EXERCISE DATA:
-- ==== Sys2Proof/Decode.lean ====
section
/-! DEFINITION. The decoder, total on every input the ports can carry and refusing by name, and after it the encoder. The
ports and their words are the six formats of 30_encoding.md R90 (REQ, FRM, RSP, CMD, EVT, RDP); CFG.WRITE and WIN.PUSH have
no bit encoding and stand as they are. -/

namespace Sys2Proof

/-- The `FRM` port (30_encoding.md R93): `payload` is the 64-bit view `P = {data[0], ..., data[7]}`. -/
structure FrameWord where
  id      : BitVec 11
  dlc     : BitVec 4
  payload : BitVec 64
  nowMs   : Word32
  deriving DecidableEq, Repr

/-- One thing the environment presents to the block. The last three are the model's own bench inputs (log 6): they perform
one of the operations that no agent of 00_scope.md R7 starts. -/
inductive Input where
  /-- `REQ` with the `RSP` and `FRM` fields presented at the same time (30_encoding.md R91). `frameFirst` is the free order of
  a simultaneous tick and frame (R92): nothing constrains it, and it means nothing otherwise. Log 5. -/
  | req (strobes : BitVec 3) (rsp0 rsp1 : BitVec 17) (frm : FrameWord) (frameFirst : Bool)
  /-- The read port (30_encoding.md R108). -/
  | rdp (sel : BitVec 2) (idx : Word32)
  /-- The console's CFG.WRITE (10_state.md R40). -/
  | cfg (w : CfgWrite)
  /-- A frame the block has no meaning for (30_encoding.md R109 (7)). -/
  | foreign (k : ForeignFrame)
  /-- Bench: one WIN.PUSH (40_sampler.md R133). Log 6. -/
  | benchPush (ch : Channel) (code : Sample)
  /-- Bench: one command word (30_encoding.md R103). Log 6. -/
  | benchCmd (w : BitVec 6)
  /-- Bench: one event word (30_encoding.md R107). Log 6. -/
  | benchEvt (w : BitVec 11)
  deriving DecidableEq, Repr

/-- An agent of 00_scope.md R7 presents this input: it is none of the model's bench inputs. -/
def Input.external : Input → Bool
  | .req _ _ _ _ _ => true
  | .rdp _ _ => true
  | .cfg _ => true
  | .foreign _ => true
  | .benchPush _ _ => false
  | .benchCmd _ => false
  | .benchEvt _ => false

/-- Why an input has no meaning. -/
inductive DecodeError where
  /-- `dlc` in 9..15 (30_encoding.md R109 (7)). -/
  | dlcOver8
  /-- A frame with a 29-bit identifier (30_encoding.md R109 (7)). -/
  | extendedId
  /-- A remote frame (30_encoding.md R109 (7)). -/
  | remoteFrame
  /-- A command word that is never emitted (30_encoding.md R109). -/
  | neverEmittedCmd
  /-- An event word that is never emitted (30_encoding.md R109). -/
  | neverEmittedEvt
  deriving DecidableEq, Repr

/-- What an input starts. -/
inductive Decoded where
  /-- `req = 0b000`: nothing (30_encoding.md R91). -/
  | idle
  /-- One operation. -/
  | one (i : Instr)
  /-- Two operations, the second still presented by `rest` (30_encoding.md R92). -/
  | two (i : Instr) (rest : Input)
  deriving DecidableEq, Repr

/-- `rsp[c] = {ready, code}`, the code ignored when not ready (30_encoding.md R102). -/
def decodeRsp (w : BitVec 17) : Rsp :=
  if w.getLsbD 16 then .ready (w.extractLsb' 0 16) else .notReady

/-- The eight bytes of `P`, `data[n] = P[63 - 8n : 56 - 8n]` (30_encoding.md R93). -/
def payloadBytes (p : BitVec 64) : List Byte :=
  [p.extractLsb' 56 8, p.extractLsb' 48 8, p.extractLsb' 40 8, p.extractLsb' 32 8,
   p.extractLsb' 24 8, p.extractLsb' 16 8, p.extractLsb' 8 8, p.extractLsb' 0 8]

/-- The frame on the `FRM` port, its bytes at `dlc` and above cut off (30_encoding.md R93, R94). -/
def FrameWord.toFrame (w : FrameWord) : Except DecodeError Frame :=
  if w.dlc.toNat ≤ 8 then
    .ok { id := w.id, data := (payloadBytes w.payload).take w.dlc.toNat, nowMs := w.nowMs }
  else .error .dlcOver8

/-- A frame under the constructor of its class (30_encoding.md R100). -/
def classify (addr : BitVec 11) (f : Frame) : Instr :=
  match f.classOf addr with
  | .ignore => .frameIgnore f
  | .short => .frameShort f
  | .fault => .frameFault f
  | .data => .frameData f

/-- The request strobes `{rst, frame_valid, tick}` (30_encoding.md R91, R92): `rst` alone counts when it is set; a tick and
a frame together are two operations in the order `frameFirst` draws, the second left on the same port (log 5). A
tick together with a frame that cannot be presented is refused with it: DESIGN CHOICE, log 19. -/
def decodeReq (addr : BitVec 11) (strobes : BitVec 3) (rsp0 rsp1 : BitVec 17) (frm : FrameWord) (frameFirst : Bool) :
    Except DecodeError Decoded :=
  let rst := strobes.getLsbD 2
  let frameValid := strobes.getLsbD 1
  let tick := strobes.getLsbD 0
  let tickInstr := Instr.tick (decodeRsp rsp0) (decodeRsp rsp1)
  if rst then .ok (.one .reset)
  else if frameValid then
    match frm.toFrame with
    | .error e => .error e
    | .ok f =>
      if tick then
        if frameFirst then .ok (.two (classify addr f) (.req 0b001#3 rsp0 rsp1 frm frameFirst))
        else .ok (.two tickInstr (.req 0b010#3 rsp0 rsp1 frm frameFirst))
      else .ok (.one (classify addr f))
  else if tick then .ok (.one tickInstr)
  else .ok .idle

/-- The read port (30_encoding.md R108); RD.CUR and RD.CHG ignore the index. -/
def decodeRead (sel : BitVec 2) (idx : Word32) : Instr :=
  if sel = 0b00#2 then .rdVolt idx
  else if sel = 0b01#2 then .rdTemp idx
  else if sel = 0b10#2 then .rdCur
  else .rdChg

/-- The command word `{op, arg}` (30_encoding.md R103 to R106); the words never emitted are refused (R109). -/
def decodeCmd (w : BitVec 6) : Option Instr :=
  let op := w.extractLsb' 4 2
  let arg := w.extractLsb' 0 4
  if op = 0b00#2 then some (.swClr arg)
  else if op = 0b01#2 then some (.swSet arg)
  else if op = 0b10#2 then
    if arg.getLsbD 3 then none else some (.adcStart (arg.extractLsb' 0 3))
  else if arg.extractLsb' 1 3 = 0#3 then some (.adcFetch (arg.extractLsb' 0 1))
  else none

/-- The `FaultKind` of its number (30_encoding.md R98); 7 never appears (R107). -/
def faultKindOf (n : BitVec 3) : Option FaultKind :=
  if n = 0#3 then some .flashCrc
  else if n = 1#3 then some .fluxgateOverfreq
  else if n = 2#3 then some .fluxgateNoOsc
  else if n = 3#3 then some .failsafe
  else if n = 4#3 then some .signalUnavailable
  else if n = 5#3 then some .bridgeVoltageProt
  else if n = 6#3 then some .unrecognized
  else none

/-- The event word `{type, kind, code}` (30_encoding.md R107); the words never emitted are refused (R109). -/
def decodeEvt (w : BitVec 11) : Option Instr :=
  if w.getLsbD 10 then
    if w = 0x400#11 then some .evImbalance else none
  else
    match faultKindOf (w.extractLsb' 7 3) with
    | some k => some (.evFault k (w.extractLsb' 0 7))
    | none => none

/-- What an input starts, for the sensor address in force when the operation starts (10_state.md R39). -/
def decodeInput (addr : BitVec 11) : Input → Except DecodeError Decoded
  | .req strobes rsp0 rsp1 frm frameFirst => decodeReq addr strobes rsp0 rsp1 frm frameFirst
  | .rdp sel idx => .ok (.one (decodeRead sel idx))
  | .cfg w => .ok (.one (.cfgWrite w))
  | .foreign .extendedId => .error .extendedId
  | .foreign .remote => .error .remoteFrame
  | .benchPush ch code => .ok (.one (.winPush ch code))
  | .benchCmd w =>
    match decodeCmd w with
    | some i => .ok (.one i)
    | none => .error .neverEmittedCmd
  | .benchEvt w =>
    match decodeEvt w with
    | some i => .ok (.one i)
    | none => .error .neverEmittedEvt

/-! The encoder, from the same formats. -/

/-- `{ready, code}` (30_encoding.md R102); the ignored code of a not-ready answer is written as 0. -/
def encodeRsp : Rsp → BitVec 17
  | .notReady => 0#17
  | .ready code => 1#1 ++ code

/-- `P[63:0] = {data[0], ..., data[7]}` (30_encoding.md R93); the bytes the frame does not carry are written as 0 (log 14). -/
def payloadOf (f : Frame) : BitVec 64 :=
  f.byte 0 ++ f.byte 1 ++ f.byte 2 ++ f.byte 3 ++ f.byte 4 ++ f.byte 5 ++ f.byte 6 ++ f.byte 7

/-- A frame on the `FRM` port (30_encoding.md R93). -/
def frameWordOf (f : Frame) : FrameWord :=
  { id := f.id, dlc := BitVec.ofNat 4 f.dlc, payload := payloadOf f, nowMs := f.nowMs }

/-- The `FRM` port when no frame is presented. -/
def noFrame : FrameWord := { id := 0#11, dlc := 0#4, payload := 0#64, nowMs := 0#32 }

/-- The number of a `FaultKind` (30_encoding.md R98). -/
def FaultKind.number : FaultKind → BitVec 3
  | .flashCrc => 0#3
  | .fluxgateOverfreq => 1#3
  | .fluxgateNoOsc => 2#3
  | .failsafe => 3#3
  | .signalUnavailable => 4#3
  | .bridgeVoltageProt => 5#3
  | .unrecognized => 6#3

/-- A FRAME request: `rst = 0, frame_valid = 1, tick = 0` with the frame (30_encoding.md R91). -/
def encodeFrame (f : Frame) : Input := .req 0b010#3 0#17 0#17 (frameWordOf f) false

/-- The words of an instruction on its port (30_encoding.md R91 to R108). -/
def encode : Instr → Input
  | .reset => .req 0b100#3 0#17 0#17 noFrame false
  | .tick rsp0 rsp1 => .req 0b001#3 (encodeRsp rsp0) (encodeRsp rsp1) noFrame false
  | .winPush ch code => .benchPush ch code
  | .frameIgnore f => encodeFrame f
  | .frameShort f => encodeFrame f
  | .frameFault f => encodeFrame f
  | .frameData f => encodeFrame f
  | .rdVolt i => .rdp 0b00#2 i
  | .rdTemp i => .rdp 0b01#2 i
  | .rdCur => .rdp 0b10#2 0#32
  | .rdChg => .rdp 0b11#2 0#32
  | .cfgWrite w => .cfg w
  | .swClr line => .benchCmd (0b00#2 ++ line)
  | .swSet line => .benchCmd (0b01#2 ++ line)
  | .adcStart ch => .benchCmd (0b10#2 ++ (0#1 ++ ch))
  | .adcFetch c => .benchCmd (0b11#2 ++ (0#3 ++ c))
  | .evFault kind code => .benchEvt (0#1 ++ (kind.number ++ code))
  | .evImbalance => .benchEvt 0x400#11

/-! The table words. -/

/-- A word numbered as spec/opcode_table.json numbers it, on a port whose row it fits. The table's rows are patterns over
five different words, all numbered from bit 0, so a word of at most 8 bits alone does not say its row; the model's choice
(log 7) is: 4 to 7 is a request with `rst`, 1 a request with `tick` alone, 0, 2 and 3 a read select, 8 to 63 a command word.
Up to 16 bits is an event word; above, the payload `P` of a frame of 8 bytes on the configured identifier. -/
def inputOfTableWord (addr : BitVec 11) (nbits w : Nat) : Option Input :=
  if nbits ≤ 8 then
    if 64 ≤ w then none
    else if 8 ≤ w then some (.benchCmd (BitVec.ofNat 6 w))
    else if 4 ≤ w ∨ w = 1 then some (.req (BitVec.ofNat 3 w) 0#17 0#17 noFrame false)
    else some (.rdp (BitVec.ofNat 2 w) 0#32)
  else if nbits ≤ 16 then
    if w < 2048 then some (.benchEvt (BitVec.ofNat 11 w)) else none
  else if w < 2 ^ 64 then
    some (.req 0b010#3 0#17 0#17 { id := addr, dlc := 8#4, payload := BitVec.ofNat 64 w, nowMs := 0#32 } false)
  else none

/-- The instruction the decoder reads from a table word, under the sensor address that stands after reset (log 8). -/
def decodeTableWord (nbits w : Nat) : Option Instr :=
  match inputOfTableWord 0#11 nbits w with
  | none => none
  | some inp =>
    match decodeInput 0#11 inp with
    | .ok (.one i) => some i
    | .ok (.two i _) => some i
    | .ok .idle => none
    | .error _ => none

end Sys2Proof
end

* * *

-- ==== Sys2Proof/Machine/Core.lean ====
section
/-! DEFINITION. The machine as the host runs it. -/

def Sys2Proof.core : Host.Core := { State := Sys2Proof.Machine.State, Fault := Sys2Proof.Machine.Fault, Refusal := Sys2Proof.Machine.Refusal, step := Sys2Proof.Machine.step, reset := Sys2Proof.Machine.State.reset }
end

YOUR INSTRUCTIONS: Go through the entries and return each line where the word "fluxgateNoOsc" appears.

YOUR SOLUTION:
  else if n = 2#3 then some .fluxgateNoOsc
  | .fluxgateNoOsc => 2#3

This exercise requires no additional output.